Table 9.1. Abstract Text Sequencer Properties

Property
Description
commentMarker
Optional property that, if set, indicates that any line beginning with exactly this string should be treated as a comment and should not be processed further. If this value is null, then all lines will be sequenced. The default value for this property is null
maximumLinesToRead
Optional property that, if set, limits the number of lines that will be read during sequencing. Additional lines will be ignored. If this value is non-positive, all lines will be read and sequenced. Comment lines are not counted towards this total.

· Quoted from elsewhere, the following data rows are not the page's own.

-- ==== Sys2Proof/Laws/Decode.lean ====
section
/-! SUPPORT. What the decoder answers on words that are as narrow as their port, and the layout of the pixel port as
a number (spec 30_encoding.md R91 to R93; log 7). -/

namespace Sys2Proof

theorem shiftRight_width_eq_zero {b n : Nat} : b >>> n = 0 ↔ b < 2 ^ n := by
  rw [Nat.shiftRight_eq_div_pow, Nat.div_eq_zero_iff_lt (Nat.two_pow_pos n)]

/-- A word that fits its port is read in its format. -/
theorem decode_of_fits {w : PortWord} (h : w.bits < 2 ^ w.fmt.width) : decode w = decodeIn w.fmt w.bits :=
  if_neg (fun hn => hn (shiftRight_width_eq_zero.mpr h))

/-- A word that does not fit its port is rejected by name. -/
theorem decode_of_tooWide {w : PortWord} (h : 2 ^ w.fmt.width ≤ w.bits) : decode w = .error (.tooWide w.fmt) :=
  if_pos (fun hn => absurd (shiftRight_width_eq_zero.mp hn) (Nat.not_lt.mpr h))

theorem decode_cmd {b : Nat} (h : b < 4) : decode ⟨.cmd, b⟩ = .ok (decodeCmd b) := decode_of_fits h
theorem decode_tkr {b : Nat} (h : b < 4) : decode ⟨.tkr, b⟩ = .ok (decodeTkr b) := decode_of_fits h
theorem decode_sym {b : Nat} (h : b < 4) : decode ⟨.sym, b⟩ = .ok (decodeSym b) := decode_of_fits h

theorem testBit_of_bits_pxWord (w : PxWord) :
    (bitsOfPxWord w).testBit 1 = w.valid ∧ (bitsOfPxWord w).testBit 0 = w.pend ∧ bitsOfPxWord w / 4 = w.data.toNat := by
  obtain ⟨v, p, d⟩ := w
  refine ⟨?_, ?_, ?_⟩
  · rw [Nat.testBit_eq_decide_div_mod_eq]
    cases v <;> cases p <;> simp [bitsOfPxWord] <;> omega
  · rw [Nat.testBit_eq_decide_div_mod_eq]
    cases v <;> cases p <;> simp [bitsOfPxWord] <;> omega
  · cases v <;> cases p <;> simp [bitsOfPxWord] <;> omega

/-- The pixel port's number and its signals say the same (log 7). -/
@[simp] theorem pxWordOfBits_bitsOfPxWord (w : PxWord) : pxWordOfBits (bitsOfPxWord w) = w := by
  obtain ⟨h1, h0, hd⟩ := testBit_of_bits_pxWord w
  simp only [pxWordOfBits, h1, h0, hd, BitVec.ofNat_toNat, BitVec.setWidth_eq]

theorem bitsOfPxWord_lt (w : PxWord) : bitsOfPxWord w < 2 ^ 26 := by
  have := w.data.isLt
  obtain ⟨v, p, d⟩ := w
  cases v <;> cases p <;> simp [bitsOfPxWord] at this ⊢ <;> omega

/-- The pixel port's word decodes to the answer it shows (R92). -/
theorem decode_pxr (w : PxWord) : decode ⟨.pxr, bitsOfPxWord w⟩ = .ok (decodePxr w) := by
  rw [decode_of_fits (bitsOfPxWord_lt w)]
  simp only [decodeIn, pxWordOfBits_bitsOfPxWord]

/-- `px_data` as a number (R55). -/
theorem dataOfPixel_toNat (p : Pixel) : (dataOfPixel p).toNat = p.r.toNat * 65536 + p.g.toNat * 256 + p.b.toNat := by
  have hg := p.g.isLt
  have hb := p.b.isLt
  simp only [dataOfPixel]
  rw [BitVec.toNat_append, BitVec.toNat_append, ← Nat.shiftLeft_add_eq_or_of_lt hg, ← Nat.shiftLeft_add_eq_or_of_lt hb,
    Nat.shiftLeft_eq, Nat.shiftLeft_eq]
  omega

/-- The pixel put on the port is the pixel read from it (R55, R86). -/
@[simp] theorem pixelOfData_dataOfPixel (p : Pixel) : pixelOfData (dataOfPixel p) = p := by
  have h := dataOfPixel_toNat p
  have hr := p.r.isLt
  have hg := p.g.isLt
  have hb := p.b.isLt
  obtain ⟨r, g, b⟩ := p
  simp only [pixelOfData, Pixel.mk.injEq]
  refine ⟨?_, ?_, ?_⟩ <;> apply BitVec.eq_of_toNat_eq <;>
    simp only [BitVec.extractLsb'_toNat, h, Nat.shiftRight_eq_div_pow] <;> simp only at hr hg hb <;> omega

end Sys2Proof
end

The default value of this property is -1 (indicating that all lines should be read and sequenced).
rowFactoryClassName
Optional property that, if set, provides the fully qualified name of a class that provides a custom implementation of the RowFactory interface. This class must have a no-argument, public constructor. If set, an instance of this class will be created each time that the sequencer sequences an input stream and will be used to provide the output structure of the graph. If this property is set to null, a default implementation will be used. The default value of this property is null.

9.3.3. Delimited Text Sequencer

The Delimited Text Sequencer splits rows into columns based on a regular expression pattern. Although the default pattern is a comma, any regular expression can be provided allowing for more sophisticated splitting patterns.

9.3.4. Delimited Text Sequencer Properties

The DelimitedTextSequencer class provides an additional JavaBean property to override the default regular expression pattern:

Table 9.2. DelimitedTextSequencer properties

Property
Description
splitPattern
Optional property that, if set, sets the regular expression pattern that is used to split each row into columns. This property may not be set to null and defaults to ",".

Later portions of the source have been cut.